▸ **Task item**: Each line that includes the word "misses" should be copied from the records.

═════ Information supplied ═════

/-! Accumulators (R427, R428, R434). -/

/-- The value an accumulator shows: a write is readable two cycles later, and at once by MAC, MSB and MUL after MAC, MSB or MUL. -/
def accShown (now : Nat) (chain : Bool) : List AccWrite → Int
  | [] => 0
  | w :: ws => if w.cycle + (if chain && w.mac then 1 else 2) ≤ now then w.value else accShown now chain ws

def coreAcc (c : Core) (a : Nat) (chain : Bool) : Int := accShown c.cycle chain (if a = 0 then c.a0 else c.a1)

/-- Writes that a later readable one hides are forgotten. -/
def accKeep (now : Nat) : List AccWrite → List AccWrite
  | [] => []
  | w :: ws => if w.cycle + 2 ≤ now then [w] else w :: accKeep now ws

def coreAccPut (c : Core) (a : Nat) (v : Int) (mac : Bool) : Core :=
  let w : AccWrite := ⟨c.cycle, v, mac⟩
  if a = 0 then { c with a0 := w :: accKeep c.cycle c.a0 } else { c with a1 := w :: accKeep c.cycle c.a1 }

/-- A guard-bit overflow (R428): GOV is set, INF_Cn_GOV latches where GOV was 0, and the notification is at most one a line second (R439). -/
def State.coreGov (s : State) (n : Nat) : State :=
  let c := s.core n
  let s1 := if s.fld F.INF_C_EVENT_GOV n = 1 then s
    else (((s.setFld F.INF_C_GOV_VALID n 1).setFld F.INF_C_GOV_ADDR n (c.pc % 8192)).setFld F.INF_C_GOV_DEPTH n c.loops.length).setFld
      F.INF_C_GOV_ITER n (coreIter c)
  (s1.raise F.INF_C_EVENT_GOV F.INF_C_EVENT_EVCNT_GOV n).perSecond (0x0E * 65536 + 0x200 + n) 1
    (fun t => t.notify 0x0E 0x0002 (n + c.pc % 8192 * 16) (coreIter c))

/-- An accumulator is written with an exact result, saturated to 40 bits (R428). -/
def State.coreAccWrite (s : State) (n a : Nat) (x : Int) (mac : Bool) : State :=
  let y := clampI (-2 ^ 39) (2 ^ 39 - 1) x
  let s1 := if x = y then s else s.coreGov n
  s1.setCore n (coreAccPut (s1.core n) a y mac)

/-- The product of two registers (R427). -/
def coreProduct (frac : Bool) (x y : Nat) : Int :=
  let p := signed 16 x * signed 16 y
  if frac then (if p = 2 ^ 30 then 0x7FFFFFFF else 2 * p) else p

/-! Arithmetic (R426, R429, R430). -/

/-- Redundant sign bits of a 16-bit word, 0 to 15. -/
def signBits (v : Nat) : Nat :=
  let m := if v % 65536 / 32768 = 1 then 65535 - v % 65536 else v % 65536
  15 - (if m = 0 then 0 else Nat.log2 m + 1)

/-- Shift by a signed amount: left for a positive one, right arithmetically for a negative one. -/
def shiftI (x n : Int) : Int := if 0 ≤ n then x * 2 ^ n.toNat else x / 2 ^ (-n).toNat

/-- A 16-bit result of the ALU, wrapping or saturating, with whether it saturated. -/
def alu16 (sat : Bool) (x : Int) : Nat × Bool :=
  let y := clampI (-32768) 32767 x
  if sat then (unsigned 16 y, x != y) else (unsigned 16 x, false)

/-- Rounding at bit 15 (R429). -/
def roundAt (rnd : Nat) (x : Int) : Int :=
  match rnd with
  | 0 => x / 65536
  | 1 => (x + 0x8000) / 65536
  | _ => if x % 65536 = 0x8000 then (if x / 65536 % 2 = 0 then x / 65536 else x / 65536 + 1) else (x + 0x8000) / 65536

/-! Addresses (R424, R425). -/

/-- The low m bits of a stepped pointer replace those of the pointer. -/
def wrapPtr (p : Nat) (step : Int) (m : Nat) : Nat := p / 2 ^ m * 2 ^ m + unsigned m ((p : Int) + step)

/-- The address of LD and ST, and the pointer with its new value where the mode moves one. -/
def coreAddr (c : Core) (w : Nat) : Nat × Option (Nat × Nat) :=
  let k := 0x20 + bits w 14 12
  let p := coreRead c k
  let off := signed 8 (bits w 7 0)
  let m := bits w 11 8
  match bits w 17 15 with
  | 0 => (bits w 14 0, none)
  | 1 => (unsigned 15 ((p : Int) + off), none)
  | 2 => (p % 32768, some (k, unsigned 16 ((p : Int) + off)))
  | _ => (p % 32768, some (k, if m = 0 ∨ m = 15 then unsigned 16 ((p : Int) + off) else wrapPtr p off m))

═════
═════ Information supplied ═════

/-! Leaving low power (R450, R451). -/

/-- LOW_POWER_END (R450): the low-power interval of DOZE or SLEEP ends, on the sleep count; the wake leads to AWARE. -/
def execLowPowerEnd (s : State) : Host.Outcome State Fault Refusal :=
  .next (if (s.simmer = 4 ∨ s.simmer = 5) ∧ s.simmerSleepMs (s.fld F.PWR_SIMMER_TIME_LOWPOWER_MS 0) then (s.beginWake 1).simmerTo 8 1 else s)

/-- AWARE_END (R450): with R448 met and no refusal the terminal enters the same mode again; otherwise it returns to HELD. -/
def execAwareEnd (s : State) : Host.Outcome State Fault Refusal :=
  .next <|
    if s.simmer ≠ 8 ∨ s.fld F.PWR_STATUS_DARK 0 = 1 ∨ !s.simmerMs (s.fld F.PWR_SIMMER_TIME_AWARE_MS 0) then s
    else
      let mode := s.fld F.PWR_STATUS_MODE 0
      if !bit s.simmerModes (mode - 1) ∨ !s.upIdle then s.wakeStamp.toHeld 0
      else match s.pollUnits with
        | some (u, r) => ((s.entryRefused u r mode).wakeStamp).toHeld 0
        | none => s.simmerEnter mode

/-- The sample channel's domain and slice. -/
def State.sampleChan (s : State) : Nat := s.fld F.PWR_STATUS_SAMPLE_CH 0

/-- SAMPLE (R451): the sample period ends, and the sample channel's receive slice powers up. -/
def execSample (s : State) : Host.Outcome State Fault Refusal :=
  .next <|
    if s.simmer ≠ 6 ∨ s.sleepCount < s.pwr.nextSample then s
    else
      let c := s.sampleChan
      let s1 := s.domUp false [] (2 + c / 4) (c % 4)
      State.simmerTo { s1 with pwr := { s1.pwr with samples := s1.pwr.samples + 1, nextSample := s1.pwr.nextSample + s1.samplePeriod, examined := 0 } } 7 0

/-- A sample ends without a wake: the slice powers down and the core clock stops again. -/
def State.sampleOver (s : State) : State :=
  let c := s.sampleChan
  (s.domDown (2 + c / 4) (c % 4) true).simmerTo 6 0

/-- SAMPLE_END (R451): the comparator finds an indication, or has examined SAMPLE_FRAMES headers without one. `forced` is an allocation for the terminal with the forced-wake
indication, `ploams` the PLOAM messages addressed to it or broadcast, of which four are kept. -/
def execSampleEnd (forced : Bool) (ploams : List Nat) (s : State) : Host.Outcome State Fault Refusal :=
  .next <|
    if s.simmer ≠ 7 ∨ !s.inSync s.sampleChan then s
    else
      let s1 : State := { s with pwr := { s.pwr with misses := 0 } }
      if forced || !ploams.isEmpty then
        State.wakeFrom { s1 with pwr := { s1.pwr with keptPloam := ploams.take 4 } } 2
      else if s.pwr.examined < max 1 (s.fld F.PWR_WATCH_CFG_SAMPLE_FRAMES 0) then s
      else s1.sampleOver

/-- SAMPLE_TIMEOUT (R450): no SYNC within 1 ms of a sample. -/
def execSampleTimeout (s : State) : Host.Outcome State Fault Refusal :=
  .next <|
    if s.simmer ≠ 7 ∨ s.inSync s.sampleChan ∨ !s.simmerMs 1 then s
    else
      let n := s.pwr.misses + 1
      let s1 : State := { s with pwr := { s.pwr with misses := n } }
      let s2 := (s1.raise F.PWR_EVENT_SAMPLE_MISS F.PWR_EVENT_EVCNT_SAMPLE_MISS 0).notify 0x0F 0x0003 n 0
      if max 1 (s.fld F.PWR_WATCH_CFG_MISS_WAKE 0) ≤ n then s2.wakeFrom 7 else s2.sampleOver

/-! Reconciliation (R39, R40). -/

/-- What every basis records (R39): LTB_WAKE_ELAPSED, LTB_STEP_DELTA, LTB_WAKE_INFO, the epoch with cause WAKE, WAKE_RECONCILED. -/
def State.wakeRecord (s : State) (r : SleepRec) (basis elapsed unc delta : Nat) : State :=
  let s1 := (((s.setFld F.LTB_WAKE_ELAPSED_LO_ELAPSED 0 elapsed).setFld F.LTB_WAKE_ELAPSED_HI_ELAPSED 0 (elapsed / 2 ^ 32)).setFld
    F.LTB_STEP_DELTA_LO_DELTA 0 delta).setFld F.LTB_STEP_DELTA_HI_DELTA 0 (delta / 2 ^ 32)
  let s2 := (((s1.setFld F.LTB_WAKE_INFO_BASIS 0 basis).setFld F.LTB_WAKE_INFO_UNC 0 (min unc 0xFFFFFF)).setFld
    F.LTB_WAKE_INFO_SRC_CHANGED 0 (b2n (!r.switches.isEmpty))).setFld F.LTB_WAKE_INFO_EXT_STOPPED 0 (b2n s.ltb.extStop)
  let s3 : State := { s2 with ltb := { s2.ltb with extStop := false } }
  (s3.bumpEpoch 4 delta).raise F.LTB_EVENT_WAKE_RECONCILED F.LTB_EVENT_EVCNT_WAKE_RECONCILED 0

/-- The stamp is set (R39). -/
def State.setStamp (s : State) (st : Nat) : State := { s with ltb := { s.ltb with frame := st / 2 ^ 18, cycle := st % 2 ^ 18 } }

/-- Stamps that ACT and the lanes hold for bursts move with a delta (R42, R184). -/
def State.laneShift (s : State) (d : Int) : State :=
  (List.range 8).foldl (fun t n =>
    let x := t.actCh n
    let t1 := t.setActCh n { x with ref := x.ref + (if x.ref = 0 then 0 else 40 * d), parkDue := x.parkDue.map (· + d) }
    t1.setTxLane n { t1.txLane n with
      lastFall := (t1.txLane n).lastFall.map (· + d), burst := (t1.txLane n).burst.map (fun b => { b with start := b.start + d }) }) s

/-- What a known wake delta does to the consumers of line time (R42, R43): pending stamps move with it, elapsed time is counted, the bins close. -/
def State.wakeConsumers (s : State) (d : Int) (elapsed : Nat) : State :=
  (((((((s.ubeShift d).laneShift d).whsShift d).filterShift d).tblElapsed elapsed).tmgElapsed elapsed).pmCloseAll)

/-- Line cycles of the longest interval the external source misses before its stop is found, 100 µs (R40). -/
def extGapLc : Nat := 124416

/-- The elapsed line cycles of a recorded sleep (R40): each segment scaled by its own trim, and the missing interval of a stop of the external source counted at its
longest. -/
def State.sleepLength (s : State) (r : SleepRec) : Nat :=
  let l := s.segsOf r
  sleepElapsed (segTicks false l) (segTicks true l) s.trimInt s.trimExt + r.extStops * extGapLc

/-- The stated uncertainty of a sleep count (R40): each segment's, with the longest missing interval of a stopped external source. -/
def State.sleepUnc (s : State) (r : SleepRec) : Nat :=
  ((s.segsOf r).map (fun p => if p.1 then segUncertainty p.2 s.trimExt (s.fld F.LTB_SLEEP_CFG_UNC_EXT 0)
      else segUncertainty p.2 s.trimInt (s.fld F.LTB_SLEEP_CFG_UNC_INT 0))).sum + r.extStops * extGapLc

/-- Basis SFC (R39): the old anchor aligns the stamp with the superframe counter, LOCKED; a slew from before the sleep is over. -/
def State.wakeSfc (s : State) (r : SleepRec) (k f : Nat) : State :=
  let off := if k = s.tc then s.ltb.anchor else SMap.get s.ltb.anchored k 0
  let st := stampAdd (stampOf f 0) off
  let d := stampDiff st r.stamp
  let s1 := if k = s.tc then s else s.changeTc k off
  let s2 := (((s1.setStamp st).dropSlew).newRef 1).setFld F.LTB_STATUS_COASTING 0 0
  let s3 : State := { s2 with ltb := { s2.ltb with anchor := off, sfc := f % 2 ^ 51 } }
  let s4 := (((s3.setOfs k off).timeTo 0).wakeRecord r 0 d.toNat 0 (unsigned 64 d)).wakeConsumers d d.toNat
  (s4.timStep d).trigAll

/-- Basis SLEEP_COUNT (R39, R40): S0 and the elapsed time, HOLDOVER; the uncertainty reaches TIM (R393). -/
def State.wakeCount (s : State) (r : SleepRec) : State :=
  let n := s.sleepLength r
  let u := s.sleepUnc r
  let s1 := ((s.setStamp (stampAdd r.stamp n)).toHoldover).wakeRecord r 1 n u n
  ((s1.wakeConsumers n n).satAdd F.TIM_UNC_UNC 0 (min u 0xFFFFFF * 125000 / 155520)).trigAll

═════
═════ Information supplied ═════

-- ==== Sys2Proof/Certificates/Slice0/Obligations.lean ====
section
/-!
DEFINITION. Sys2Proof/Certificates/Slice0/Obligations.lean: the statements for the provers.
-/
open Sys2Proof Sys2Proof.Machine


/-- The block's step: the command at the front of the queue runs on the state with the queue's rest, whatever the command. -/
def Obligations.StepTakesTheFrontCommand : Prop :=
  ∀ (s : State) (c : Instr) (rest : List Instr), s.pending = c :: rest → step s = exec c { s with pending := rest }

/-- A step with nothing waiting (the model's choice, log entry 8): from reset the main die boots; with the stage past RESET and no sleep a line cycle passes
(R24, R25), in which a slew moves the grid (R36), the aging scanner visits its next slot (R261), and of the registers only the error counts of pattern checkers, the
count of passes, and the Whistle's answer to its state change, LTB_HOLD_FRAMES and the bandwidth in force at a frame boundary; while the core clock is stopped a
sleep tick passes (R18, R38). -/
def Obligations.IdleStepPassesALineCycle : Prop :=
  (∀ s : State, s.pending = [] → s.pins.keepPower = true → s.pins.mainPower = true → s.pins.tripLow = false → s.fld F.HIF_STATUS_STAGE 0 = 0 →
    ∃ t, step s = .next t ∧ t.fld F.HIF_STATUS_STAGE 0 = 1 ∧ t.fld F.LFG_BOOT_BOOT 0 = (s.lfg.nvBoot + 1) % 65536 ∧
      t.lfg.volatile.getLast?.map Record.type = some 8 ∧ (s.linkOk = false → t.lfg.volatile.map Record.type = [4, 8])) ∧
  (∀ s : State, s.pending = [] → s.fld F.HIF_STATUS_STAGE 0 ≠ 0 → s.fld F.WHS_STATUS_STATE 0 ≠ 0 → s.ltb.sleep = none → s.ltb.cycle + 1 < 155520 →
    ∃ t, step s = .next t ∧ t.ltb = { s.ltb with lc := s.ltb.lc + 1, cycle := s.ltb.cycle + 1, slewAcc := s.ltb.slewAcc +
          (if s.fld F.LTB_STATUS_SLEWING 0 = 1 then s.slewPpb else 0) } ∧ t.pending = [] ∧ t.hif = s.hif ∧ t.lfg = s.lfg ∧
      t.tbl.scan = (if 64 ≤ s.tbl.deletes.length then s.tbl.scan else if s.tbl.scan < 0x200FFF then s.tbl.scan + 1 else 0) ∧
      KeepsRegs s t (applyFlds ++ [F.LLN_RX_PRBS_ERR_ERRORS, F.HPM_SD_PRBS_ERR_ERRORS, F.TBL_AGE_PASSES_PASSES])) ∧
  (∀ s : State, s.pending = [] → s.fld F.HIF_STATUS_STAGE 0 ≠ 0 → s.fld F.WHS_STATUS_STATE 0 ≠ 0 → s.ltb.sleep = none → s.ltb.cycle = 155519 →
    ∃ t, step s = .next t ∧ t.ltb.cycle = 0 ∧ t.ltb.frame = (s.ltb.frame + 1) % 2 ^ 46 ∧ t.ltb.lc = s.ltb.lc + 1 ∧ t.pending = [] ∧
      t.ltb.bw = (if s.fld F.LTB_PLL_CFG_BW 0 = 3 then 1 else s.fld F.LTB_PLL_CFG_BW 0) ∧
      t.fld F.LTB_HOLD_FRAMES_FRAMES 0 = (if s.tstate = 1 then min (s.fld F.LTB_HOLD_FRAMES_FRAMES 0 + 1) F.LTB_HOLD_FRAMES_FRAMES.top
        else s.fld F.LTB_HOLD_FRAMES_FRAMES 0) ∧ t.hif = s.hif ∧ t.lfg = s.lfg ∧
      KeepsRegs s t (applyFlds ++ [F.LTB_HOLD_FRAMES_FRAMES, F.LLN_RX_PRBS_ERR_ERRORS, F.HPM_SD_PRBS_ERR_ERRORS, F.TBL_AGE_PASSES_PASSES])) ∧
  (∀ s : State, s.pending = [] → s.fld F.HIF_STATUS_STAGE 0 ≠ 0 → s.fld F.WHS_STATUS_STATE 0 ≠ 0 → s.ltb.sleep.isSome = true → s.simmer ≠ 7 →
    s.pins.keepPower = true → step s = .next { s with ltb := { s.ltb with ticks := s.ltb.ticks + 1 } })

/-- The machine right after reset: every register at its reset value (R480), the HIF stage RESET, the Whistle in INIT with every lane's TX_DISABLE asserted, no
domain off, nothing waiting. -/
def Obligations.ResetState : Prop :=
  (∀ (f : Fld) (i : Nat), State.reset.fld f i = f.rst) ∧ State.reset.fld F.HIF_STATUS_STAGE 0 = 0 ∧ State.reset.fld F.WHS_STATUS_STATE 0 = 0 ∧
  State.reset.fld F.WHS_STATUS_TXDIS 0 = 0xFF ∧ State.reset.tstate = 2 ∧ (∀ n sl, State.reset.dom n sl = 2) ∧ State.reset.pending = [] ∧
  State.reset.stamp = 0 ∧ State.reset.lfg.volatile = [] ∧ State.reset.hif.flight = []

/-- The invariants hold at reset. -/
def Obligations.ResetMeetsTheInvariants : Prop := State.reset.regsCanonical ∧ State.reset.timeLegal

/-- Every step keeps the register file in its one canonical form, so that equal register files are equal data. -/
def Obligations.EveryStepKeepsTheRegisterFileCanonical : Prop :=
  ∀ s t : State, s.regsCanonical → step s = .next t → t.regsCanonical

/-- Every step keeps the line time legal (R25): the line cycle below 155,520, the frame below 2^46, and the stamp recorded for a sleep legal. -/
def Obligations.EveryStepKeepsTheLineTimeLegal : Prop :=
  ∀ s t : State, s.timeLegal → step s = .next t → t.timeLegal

═════

▸ **Task response**:
      let s1 : State := { s with pwr := { s.pwr with misses := 0 } }
      let n := s.pwr.misses + 1
      let s1 : State := { s with pwr := { s.pwr with misses := n } }
/-- Line cycles of the longest interval the external source misses before its stop is found, 100 µs (R40). -/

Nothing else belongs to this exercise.